▶ Work instruction
For each line in the data that includes "shaperChk", make a copy.

▶ Data section
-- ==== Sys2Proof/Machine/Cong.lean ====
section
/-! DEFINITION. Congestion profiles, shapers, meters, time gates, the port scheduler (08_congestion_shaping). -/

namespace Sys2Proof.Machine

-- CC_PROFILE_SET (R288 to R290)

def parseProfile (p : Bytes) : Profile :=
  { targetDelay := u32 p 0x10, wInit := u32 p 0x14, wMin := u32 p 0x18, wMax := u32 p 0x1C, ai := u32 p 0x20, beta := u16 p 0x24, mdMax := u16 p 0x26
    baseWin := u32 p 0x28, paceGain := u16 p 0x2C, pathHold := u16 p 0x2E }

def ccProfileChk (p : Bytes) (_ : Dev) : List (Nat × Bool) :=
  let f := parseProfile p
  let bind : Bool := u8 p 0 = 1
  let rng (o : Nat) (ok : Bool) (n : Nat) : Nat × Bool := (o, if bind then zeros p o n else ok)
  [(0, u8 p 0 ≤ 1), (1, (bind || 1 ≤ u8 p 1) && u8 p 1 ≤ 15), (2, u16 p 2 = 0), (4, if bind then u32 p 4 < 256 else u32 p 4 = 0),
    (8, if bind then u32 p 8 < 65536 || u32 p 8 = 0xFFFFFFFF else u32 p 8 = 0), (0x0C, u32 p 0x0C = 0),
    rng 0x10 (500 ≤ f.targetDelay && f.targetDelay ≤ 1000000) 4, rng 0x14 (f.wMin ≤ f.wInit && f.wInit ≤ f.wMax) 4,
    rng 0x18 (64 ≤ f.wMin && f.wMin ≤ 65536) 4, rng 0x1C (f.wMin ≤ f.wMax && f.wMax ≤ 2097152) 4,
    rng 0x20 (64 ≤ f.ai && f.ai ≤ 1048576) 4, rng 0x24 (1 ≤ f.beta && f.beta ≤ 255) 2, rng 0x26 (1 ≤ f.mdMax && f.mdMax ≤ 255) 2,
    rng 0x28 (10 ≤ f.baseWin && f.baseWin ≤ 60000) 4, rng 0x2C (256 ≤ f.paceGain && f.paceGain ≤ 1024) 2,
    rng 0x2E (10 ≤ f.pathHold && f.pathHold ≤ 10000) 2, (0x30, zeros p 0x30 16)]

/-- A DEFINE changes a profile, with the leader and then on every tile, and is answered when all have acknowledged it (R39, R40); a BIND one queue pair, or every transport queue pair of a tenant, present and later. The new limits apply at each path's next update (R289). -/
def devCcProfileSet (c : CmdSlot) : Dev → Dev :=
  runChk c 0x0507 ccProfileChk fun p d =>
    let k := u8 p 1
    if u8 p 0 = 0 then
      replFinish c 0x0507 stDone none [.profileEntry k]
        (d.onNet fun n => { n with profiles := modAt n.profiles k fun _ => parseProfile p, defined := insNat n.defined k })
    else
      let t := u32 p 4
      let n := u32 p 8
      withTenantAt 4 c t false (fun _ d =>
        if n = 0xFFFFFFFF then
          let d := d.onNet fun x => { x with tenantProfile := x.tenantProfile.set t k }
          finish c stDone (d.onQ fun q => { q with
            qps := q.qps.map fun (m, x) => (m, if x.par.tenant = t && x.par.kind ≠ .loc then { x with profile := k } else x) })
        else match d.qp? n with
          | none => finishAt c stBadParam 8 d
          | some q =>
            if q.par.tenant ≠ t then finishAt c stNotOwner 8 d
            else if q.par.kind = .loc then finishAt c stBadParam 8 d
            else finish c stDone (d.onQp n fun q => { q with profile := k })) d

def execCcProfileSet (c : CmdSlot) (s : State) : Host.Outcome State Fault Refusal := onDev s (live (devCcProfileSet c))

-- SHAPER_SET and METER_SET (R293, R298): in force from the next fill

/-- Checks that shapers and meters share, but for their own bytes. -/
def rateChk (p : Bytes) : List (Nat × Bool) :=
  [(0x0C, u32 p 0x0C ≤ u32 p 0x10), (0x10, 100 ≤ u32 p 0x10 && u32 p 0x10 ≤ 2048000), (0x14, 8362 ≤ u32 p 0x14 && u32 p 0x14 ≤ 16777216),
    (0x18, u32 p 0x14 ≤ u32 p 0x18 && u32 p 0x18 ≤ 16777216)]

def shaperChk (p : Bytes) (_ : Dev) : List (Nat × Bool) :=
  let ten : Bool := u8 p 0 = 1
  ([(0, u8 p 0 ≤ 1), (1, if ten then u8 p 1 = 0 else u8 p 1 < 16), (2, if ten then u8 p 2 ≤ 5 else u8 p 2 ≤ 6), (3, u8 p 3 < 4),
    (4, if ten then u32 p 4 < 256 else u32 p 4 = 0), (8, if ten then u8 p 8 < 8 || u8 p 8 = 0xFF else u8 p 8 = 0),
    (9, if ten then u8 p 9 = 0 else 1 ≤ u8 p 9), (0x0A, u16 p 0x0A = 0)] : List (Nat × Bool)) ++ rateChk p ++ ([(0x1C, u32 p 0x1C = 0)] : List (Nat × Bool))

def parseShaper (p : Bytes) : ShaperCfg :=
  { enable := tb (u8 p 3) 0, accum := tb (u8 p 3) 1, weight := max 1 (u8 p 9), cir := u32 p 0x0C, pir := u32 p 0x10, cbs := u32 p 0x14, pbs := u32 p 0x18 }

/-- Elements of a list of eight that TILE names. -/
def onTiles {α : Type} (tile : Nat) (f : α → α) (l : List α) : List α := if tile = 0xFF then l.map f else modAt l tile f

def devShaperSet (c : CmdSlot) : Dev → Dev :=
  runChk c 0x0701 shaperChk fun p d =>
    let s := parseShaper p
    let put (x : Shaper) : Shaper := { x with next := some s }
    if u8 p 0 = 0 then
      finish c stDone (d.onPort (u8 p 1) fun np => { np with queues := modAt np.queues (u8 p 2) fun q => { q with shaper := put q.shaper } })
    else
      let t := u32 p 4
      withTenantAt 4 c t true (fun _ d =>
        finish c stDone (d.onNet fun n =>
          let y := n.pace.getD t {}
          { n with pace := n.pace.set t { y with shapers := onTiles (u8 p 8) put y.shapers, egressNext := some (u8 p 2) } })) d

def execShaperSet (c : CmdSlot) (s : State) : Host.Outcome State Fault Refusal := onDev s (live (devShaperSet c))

▶ Answer area
def shaperChk (p : Bytes) (_ : Dev) : List (Nat × Bool) :=
  runChk c 0x0701 shaperChk fun p d =>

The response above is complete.